▸ **Prompt**
Copy all lines below containing "bodyOf".

======== Data shown

-- ==== Sys2Proof/Laws/Encoding.lean ====
section
/-!
SUPPORT. The fields of a word: what packing and unpacking them gives, and the lengths each opcode fixes.
-/

namespace Sys2Proof

/-! ### Halves of a word -/

theorem toNat_halves (hi lo : Half) : (hi ++ lo).toNat = hi.toNat * 65536 + lo.toNat := by
  rw [BitVec.toNat_append, ← Nat.shiftLeft_add_eq_or_of_lt lo.isLt, Nat.shiftLeft_eq]

@[simp] theorem toNat_lowHalf (w : Word) : (lowHalf w).toNat = w.toNat % 65536 := by
  simp [lowHalf]

@[simp] theorem toNat_highHalf (w : Word) : (highHalf w).toNat = w.toNat / 65536 := by
  have := w.isLt
  simp [highHalf, Nat.shiftRight_eq_div_pow]
  omega

@[simp] theorem lowHalf_append (hi lo : Half) : lowHalf (hi ++ lo) = lo := by
  apply BitVec.eq_of_toNat_eq
  have := lo.isLt
  rw [toNat_lowHalf, toNat_halves]
  omega

@[simp] theorem highHalf_append (hi lo : Half) : highHalf (hi ++ lo) = hi := by
  apply BitVec.eq_of_toNat_eq
  have := lo.isLt
  rw [toNat_highHalf, toNat_halves]
  omega

@[simp] theorem highHalf_append_lowHalf (w : Word) : highHalf w ++ lowHalf w = w := by
  apply BitVec.eq_of_toNat_eq
  rw [toNat_halves, toNat_lowHalf, toNat_highHalf]
  omega

/-! ### A byte in a word -/

@[simp] theorem opcode_setWidth (b : Byte) : opcode (b.setWidth 32) = b := by
  apply BitVec.eq_of_toNat_eq
  simp [opcode]
  omega

@[simp] theorem reservedBits_setWidth (b : Byte) : reservedBits (b.setWidth 32) = 0#24 := by
  apply BitVec.eq_of_toNat_eq
  have := b.isLt
  simp [reservedBits, Nat.shiftRight_eq_div_pow]
  omega

/-- A word whose reserved bits are 0 is its opcode byte. -/
theorem setWidth_opcode {w : Word} (h : reservedBits w = 0#24) : (opcode w).setWidth 32 = w := by
  have h := congrArg BitVec.toNat h
  have := w.isLt
  apply BitVec.eq_of_toNat_eq
  simp [reservedBits, opcode, Nat.shiftRight_eq_div_pow] at h ⊢
  omega

end Sys2Proof
end

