/-- A failed CS deassert after a write that succeeded. -/
theorem frame_deassert_fails {dc : Level} {bs : List Byte} {s : State} {k : Nat} {rest : List Answer}
    (h : s.answers = .ok :: .ok :: .ok :: .fail k :: rest) :
    ∃ t, frame dc bs s = .raised .lineControl t ∧
      t.trace = s.trace ++
        [.setLine .dc dc true, .setLine .cs .low true, .write bs none, .setLine .cs .high false] ∧
      t.block = { s.block with lineDC := .known dc, lineCS := .unknown } := by
  obtain ⟨h1, h⟩ := setLine_of_answers_ok (l := .dc) (lv := dc) h
  obtain ⟨h2, h⟩ := setLine_of_answers_ok (l := .cs) (lv := .low) h
  obtain ⟨h3, h⟩ := write_of_answers_ok (bs := bs) h
  obtain ⟨h4, -⟩ := setLine_of_answers_fail (l := .cs) (lv := .high) h
  simp only [frame, h1, h2, h3, h4, Run.andThen_done, Run.orDeassert_done]
  exact ⟨_, rfl, by simp [lineFailed, bytesSent, lineDriven], by simp [lineFailed, bytesSent, lineDriven]⟩

/-- Settles O17: row by row, the transaction stops at the failing event and makes its one attempt. -/
theorem frameFailureTable : Obligations.FrameFailureTable := by
  intro dc bs s k a rest
  refine ⟨fun h => ?_, frame_assert_fails, fun h => ?_, frame_deassert_fails⟩
  · obtain ⟨h1, -⟩ := setLine_of_answers_fail (l := .dc) (lv := dc) h
    exact ⟨lineFailed .dc dc s, by rw [frame, h1, Run.andThen_raised], rfl, rfl⟩
  · exact ⟨frameCut dc bs k a s, frame_cut h, rfl, rfl⟩

/-- Settles O20: the transaction is cut at its write, and the request enters `Faulted`. -/
theorem sendDataTransportFailure : Obligations.SendDataTransportFailure := by
  intro bs s k a rest hs h
  have hbody : bodyOf (.sendData bs) s = .raised .transport (frameCut .high bs k a s) := frame_cut h
  refine ⟨_, exec_of_permitted ⟨rfl, rfl, nofun⟩ hs rfl, ?_⟩
  rw [hbody, finish]
  exact ⟨endRequest_trace _ _, endRequest_block _ _, endRequest_panel_of_indeterminate rfl,
    (frameCut_carried .high bs k a s).failed .transport⟩

/-! ### RESET -/

/-- The state after a pulse all of whose line events succeed (41_controller.md R93). -/
def pulseDone (s : State) : State :=
  { s with
    block := { s.block with lineRST := .known .high }
    panel := s.panel.settle
    trace := s.trace ++ pulseEvents
    answers := s.answers.drop 3
    asked := s.asked + 3 }

theorem resetPulse_ok {s : State} (hok : s.answersOk 3) : resetPulse s = .done (pulseDone s) := by
  obtain ⟨rest, h⟩ := (State.answersOk_iff _ _).1 hok
  have hrest : rest = s.answers.drop 3 := by simp [h]
  have h : s.answers = .ok :: .ok :: .ok :: rest := h
  obtain ⟨h1, h⟩ := setLine_of_answers_ok (l := .rst) (lv := .high) h
  obtain ⟨h2, h⟩ := setLine_of_answers_ok (l := .rst) (lv := .low)
    (s := delay tRstHigh1 (lineDriven .rst .high s)) h
  obtain ⟨h3, h⟩ := setLine_of_answers_ok (l := .rst) (lv := .high)
    (s := delay tRstLow (lineDriven .rst .low (delay tRstHigh1 (lineDriven .rst .high s)))) h
  simp only [resetPulse, h1, h2, h3, Run.andThen_done]
  simp [pulseDone, lineDriven, delay, State.useAnswer, State.setShadow, State.emit, State.setPanel, pulseEvents,
    tRstHigh1, tRstLow, tRstHigh2, List.drop_drop, ← List.drop_one]

/-- Settles O22: the pulse completes, and its end resets the panel. -/
theorem resetCompletes : Obligations.ResetCompletes := by
  intro s hs hok
  have hpulse : resetPulse (s.setState .resetting) = .done (pulseDone (s.setState .resetting)) := resetPulse_ok hok
  have hbody : bodyOf .reset s = .done ((pulseDone (s.setState .resetting)).setPanel Panel.afterReset) := by
    rw [bodyOf, resetBody, hpulse, Run.andThen_done]
  have hcarried : Carried 3 s ((pulseDone (s.setState .resetting)).setPanel Panel.afterReset) :=
    ⟨rfl, rfl, rfl, rfl, rfl, rfl, rfl, rfl⟩
  refine ⟨_, exec_of_permitted ⟨rfl, rfl, nofun⟩ hs rfl, ?_⟩
  rw [hbody, finish]
  exact ⟨endRequest_trace _ _, endRequest_block _ _, endRequest_panel_of_afterReset rfl, hcarried.completed⟩

/-- A pulse whose line event number `n` fails stops there. -/
theorem resetPulse_stops {s : State} {n k : Nat} {rest : List Answer} (hn : n < 3)
    (h : s.answers = List.replicate n .ok ++ .fail k :: rest) :
    ∃ t, resetPulse s = .raised .lineControl t ∧
      t.trace = s.trace ++ pulseEvents.take (2 * n) ++ [.setLine .rst (if n = 1 then .low else .high) false] ∧
      t.block = { s.block with lineRST := .unknown } ∧ t.panel = Panel.indeterminate ∧ Carried (n + 1) s t := by
  match n, hn with
  | 0, _ =>
    obtain ⟨h1, -⟩ := setLine_of_answers_fail (l := .rst) (lv := .high) h
    refine ⟨lineFailed .rst .high s, by rw [resetPulse, h1, Run.andThen_raised], ?_⟩
    simp [lineFailed, Carried, pulseEvents]
  | 1, _ =>
    have h : s.answers = .ok :: .fail k :: rest := h
    obtain ⟨h1, h⟩ := setLine_of_answers_ok (l := .rst) (lv := .high) h
    obtain ⟨h2, -⟩ := setLine_of_answers_fail (l := .rst) (lv := .low)
      (s := delay tRstHigh1 (lineDriven .rst .high s)) h
    refine ⟨_, by rw [resetPulse, h1, Run.andThen_done, h2, Run.andThen_raised], ?_⟩
    simp [lineFailed, lineDriven, delay, Carried, pulseEvents, tRstHigh1, ← List.drop_one]
  | 2, _ =>
    have h : s.answers = .ok :: .ok :: .fail k :: rest := h
    obtain ⟨h1, h⟩ := setLine_of_answers_ok (l := .rst) (lv := .high) h
    obtain ⟨h2, h⟩ := setLine_of_answers_ok (l := .rst) (lv := .low)
      (s := delay tRstHigh1 (lineDriven .rst .high s)) h
    obtain ⟨h3, -⟩ := setLine_of_answers_fail (l := .rst) (lv := .high)
      (s := delay tRstLow (lineDriven .rst .low (delay tRstHigh1 (lineDriven .rst .high s)))) h
    refine ⟨_, by rw [resetPulse, h1, Run.andThen_done, h2, Run.andThen_done, h3, Run.andThen_raised], ?_⟩
    simp [lineFailed, lineDriven, delay, Carried, pulseEvents, tRstHigh1, tRstLow, ← List.drop_one]

/-- Settles O23: the pulse stops at its failing event, and the request enters `Faulted`. -/
theorem resetStopsAtFailingLine : Obligations.ResetStopsAtFailingLine := by
  intro s n k rest hs hn h
  obtain ⟨t, hpulse, htrace, hblock, hpanel, hcarried⟩ := resetPulse_stops (s := s.setState .resetting) hn h
  have hbody : bodyOf .reset s = .raised .lineControl t := by rw [bodyOf, resetBody, hpulse, Run.andThen_raised]
  have hcarried : Carried (n + 1) s t := hcarried
  refine ⟨_, exec_of_permitted ⟨rfl, rfl, nofun⟩ hs rfl, ?_⟩
  rw [hbody, finish]
  refine ⟨(endRequest_trace _ _).trans htrace, ?_, endRequest_panel_of_indeterminate hpanel,
    hcarried.failed .lineControl⟩
  simp [faultEntry, hblock]

/-! ### INITIALIZE -/

theorem entryEvents_pos (e : InitEntry) : 0 < (entryEvents e).length := by
  cases e with
  | wait ms => exact Nat.one_pos
  | cmd c ps => cases ps <;> exact Nat.succ_pos _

================

▸ **Expected output**
  have hbody : bodyOf (.sendData bs) s = .raised .transport (frameCut .high bs k a s) := frame_cut h
  have hbody : bodyOf .reset s = .done ((pulseDone (s.setState .resetting)).setPanel Panel.afterReset) := by
    rw [bodyOf, resetBody, hpulse, Run.andThen_done]
  have hbody : bodyOf .reset s = .raised .lineControl t := by rw [bodyOf, resetBody, hpulse, Run.andThen_raised]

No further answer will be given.